◆ AIM OF THE EXERCISE ◆
Copy every line of the records below that holds the word "Bool".

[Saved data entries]
--*--
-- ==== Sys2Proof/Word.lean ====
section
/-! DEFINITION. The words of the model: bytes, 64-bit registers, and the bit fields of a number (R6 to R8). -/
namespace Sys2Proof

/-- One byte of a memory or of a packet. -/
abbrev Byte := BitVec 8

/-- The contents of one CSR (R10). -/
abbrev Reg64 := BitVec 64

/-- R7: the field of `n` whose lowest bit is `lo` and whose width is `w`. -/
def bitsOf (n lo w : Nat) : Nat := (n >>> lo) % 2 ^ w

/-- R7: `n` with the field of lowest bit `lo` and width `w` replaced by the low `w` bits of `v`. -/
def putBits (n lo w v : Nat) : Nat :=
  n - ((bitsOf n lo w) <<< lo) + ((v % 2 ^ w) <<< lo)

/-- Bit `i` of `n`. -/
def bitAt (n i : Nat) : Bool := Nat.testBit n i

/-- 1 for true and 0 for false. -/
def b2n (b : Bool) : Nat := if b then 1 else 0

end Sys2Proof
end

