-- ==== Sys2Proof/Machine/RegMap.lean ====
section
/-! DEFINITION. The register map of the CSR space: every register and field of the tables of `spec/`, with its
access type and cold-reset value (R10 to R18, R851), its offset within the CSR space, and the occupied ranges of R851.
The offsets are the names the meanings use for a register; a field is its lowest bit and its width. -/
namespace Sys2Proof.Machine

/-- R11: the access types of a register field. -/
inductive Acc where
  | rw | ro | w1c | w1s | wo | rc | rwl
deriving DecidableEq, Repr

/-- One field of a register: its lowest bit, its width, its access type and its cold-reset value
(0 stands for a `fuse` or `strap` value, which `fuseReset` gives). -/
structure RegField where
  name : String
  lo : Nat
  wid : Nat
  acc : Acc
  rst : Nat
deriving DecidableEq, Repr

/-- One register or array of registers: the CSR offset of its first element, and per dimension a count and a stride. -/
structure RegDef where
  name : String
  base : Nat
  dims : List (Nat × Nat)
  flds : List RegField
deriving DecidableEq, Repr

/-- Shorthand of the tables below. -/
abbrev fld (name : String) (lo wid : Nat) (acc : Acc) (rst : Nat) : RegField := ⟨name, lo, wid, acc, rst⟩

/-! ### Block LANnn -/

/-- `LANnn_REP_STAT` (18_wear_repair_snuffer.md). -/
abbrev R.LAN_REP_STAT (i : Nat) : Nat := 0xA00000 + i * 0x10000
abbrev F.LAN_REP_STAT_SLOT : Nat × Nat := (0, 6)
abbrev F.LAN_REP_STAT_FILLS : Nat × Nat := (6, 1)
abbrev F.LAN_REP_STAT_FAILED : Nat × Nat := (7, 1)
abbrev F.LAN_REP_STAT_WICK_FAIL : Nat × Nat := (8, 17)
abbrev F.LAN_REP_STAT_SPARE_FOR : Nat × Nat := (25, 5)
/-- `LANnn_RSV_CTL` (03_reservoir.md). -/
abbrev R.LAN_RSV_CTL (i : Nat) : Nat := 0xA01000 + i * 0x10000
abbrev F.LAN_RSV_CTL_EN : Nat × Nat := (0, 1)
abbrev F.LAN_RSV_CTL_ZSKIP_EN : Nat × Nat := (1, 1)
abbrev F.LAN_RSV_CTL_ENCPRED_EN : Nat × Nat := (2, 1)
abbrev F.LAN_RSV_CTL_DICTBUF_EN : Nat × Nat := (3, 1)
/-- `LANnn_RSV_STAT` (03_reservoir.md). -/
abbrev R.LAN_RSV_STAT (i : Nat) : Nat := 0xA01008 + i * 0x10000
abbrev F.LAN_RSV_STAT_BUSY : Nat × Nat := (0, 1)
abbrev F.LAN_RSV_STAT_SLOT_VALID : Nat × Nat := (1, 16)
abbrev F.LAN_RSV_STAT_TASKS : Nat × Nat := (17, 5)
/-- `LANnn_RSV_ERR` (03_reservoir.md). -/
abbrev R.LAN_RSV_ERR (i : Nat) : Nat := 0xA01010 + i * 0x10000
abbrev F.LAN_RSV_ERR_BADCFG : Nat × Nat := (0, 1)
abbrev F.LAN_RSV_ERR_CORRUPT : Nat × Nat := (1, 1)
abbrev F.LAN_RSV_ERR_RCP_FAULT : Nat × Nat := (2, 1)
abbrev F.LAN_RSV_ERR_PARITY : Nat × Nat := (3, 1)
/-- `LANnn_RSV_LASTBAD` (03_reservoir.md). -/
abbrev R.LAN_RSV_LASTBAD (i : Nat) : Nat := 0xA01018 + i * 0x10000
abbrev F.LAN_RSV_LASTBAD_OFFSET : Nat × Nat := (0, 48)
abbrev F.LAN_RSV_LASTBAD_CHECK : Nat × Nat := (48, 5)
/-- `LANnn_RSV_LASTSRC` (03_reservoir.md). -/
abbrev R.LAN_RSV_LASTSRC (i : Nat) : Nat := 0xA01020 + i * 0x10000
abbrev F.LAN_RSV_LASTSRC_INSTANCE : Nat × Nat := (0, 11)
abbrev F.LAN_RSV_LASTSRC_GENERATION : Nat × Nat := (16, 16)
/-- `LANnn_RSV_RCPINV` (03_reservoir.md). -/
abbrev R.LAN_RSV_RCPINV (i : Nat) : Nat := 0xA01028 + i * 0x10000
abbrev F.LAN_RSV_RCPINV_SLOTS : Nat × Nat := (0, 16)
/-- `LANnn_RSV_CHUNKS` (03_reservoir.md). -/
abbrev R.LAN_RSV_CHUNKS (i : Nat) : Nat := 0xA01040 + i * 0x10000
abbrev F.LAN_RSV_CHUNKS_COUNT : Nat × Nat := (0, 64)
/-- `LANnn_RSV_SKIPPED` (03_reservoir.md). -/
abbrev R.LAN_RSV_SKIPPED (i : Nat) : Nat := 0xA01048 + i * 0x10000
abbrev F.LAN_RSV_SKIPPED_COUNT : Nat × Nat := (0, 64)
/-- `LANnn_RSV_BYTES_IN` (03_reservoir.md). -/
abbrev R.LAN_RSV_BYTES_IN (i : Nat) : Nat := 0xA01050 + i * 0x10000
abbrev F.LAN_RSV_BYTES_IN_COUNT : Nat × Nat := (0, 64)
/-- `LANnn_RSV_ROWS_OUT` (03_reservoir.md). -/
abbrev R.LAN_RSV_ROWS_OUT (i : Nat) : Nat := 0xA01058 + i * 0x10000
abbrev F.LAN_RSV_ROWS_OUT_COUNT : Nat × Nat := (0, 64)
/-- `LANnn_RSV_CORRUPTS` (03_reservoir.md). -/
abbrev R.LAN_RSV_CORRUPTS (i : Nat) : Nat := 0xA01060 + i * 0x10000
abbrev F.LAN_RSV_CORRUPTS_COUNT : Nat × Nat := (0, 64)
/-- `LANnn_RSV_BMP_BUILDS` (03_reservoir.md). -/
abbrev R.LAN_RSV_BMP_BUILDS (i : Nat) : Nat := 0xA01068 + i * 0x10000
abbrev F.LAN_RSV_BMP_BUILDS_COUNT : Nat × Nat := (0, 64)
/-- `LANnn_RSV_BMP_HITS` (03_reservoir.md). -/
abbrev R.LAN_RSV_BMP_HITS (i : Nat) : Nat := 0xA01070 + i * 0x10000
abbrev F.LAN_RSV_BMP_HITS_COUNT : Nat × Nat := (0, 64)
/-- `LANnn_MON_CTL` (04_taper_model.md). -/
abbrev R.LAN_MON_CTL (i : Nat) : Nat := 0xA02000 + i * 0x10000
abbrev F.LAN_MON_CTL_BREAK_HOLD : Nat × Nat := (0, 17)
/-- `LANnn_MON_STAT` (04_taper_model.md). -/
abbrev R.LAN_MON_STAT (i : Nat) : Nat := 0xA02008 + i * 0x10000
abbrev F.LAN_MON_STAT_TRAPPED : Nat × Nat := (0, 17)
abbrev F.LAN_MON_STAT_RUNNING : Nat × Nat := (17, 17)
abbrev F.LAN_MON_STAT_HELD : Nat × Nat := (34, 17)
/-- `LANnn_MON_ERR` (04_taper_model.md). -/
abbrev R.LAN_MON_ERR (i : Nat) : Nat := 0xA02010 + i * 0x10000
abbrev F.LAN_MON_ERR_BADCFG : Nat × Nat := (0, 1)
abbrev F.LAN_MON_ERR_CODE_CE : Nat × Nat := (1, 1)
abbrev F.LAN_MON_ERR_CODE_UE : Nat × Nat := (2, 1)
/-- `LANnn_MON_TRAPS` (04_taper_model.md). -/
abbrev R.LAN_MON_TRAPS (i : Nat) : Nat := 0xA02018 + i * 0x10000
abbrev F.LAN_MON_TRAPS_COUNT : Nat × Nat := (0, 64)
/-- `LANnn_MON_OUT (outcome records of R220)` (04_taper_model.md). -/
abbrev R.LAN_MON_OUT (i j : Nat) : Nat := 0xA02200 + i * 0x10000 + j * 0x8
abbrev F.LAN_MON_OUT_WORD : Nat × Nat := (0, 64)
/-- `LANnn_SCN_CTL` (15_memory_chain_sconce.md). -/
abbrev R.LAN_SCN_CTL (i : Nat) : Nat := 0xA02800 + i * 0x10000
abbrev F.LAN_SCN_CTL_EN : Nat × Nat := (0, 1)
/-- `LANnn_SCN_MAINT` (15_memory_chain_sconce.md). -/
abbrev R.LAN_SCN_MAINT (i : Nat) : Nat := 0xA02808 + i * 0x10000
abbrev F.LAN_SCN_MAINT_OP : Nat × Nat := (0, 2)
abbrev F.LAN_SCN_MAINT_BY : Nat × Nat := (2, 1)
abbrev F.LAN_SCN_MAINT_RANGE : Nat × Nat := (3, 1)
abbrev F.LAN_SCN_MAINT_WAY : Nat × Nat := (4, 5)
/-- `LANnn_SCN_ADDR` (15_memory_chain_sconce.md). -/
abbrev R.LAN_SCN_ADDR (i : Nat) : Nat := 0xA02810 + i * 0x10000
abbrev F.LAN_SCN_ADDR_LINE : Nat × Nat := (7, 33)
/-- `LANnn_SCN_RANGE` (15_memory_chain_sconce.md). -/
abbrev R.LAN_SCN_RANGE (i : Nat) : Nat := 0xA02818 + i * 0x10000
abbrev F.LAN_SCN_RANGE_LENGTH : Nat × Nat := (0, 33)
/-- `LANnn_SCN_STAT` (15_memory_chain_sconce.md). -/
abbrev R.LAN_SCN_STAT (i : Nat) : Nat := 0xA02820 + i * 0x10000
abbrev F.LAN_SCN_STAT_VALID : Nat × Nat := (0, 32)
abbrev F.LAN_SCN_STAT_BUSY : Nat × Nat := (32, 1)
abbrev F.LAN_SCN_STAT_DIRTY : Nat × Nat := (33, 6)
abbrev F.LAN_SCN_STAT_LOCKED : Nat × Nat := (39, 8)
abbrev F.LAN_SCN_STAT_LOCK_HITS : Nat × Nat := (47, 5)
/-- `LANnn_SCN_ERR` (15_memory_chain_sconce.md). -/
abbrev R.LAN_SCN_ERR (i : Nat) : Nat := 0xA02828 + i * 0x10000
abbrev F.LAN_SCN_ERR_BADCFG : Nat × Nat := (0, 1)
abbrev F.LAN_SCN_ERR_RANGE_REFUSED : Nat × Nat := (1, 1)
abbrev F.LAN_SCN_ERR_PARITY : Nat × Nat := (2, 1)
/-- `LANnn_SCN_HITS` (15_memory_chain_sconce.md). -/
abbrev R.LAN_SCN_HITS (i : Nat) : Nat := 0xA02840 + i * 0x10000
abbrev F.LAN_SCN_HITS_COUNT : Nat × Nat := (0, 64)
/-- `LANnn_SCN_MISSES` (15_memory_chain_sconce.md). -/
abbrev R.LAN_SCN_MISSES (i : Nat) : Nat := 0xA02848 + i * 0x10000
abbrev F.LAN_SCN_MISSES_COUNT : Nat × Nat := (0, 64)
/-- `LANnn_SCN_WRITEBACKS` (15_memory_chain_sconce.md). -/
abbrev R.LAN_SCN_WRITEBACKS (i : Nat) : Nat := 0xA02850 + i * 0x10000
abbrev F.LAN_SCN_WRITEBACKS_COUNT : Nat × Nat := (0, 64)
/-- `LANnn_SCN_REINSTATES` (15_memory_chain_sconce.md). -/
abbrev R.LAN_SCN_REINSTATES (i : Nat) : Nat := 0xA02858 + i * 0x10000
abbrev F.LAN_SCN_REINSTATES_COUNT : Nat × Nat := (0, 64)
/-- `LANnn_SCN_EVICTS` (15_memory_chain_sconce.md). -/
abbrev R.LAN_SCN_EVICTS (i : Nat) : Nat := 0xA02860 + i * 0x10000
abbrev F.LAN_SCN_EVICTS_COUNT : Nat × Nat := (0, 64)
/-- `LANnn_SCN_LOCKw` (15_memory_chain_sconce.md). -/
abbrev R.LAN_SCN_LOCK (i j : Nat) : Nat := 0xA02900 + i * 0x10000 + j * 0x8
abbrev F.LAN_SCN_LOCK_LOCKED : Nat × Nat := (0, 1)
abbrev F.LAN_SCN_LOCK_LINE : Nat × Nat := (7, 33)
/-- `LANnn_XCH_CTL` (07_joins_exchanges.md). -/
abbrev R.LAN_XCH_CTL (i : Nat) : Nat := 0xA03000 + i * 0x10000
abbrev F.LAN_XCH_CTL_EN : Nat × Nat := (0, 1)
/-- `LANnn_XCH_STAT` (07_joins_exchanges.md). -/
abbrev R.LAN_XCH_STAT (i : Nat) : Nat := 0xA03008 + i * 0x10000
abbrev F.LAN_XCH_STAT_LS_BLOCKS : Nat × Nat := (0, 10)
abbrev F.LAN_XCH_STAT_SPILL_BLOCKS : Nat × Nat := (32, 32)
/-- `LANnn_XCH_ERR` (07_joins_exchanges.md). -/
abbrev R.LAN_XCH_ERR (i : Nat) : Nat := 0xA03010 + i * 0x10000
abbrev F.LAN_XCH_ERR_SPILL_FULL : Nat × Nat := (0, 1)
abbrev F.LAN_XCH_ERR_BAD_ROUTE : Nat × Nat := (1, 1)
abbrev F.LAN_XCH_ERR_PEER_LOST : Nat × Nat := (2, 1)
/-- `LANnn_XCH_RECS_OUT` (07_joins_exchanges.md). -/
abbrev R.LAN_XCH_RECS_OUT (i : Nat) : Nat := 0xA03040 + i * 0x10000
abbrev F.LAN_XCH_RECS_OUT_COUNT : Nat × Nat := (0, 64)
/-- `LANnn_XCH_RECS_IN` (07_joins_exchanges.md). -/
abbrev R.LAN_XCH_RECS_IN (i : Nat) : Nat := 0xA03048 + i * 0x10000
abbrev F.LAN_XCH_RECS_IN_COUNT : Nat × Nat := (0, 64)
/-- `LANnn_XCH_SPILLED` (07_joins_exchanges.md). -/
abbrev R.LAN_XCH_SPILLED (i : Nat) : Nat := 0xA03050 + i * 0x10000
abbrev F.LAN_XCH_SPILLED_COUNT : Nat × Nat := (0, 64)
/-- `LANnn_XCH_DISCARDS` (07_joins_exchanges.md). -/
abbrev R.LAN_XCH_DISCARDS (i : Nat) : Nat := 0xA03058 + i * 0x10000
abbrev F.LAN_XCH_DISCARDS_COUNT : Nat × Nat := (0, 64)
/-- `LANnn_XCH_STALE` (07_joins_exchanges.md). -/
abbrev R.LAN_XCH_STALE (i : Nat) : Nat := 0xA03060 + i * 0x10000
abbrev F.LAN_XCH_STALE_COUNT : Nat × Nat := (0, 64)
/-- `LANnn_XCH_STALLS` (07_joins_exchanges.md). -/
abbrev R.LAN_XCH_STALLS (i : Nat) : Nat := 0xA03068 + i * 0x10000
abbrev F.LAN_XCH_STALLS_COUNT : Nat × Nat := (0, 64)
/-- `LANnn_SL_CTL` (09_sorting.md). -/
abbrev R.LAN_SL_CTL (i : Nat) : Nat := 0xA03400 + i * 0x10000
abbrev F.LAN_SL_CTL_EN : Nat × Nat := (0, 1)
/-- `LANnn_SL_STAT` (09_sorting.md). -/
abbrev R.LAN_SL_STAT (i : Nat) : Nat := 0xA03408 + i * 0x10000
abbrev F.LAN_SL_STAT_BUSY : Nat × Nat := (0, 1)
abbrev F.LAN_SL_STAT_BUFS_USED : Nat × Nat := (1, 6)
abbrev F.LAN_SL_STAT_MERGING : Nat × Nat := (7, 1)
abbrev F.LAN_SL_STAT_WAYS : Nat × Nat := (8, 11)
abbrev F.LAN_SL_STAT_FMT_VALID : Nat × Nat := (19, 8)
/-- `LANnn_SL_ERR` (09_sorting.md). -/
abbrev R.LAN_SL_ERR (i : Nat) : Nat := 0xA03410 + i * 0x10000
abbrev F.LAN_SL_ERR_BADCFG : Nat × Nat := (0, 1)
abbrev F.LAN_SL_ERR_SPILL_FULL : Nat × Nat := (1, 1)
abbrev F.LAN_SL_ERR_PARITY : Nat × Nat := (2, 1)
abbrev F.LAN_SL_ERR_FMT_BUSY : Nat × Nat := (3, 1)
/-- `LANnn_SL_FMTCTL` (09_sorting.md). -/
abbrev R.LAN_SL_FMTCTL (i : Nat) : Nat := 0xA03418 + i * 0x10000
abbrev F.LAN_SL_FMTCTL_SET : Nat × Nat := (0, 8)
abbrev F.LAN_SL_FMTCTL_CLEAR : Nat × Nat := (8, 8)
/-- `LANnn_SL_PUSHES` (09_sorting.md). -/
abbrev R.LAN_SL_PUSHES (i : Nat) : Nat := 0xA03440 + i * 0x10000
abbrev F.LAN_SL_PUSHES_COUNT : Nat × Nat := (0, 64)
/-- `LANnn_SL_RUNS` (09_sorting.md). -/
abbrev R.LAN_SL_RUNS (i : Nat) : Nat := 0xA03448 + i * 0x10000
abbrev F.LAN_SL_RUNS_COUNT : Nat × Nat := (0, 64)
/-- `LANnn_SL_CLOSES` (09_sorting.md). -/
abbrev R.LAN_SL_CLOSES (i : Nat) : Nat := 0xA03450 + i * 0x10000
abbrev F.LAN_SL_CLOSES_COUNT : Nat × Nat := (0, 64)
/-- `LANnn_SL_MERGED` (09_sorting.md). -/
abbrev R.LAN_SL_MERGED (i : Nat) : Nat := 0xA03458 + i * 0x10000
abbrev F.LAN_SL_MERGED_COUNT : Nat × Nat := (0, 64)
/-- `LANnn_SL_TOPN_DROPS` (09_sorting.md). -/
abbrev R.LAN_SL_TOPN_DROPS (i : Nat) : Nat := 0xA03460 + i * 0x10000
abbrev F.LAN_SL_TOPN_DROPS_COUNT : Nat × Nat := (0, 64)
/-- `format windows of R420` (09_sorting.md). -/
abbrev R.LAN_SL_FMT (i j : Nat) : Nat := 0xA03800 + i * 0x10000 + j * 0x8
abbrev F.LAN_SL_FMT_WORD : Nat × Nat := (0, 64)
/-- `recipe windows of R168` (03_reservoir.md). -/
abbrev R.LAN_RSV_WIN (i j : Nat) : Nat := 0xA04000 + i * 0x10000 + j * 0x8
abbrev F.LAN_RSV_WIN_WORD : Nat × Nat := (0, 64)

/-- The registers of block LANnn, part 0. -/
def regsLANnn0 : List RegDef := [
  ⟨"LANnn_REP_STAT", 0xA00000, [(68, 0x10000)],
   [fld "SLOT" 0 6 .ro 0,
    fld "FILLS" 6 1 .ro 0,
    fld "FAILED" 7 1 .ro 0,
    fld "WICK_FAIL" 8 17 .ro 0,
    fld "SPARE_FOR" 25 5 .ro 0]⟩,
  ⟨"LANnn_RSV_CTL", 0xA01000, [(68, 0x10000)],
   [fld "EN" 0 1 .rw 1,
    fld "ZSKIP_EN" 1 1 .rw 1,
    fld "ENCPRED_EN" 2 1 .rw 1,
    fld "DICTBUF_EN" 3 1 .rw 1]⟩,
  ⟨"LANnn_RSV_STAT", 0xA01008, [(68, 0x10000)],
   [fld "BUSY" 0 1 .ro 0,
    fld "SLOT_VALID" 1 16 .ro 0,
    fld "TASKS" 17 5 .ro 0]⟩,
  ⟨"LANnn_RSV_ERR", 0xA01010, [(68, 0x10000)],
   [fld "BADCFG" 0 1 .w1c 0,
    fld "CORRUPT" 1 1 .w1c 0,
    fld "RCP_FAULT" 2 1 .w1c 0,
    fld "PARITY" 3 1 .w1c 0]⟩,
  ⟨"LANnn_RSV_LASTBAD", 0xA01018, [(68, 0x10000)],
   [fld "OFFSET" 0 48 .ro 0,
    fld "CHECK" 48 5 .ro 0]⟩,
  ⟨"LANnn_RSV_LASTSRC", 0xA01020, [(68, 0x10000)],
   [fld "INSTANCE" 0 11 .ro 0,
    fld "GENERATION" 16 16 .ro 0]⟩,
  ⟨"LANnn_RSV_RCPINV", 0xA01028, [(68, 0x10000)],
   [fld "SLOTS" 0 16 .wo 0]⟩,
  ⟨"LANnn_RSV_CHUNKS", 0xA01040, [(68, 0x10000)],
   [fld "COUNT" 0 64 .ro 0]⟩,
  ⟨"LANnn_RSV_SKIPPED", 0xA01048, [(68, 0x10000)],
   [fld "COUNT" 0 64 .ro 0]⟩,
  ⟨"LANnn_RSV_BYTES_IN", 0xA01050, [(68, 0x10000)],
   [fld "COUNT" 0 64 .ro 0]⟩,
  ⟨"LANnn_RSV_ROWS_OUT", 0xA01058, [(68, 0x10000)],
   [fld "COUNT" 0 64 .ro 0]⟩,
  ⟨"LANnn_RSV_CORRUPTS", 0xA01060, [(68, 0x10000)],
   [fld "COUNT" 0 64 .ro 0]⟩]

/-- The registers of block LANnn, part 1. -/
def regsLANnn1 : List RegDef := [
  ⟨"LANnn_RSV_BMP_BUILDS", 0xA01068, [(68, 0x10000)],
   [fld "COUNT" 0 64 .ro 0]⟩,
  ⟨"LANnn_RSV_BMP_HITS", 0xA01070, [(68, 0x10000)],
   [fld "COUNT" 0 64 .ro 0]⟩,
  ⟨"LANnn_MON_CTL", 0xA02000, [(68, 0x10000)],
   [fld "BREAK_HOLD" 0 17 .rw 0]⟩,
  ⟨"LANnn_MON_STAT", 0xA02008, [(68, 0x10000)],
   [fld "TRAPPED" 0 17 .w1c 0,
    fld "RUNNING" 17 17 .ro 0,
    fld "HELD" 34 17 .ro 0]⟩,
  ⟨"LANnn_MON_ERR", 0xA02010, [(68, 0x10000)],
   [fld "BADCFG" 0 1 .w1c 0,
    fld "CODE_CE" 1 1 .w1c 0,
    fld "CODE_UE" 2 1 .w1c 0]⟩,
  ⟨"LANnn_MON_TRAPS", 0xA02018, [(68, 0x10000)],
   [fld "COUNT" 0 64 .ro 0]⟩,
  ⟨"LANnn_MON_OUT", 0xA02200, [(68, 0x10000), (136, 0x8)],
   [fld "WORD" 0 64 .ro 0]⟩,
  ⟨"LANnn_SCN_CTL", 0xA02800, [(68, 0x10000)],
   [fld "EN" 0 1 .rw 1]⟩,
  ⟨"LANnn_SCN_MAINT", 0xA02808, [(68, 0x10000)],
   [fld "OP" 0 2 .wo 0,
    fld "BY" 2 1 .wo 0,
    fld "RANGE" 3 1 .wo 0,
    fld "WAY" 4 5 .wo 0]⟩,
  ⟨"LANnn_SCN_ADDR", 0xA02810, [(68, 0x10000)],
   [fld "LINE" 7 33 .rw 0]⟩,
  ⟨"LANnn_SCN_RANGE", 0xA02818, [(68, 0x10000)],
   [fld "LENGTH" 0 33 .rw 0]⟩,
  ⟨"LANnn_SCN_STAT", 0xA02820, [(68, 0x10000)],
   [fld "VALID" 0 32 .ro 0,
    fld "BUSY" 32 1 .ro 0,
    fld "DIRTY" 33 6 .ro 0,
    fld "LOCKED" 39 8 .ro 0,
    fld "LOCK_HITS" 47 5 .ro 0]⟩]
--*--
◆ SOLUTION ◆
def bitAt (n i : Nat) : Bool := Nat.testBit n i
def b2n (b : Bool) : Nat := if b then 1 else 0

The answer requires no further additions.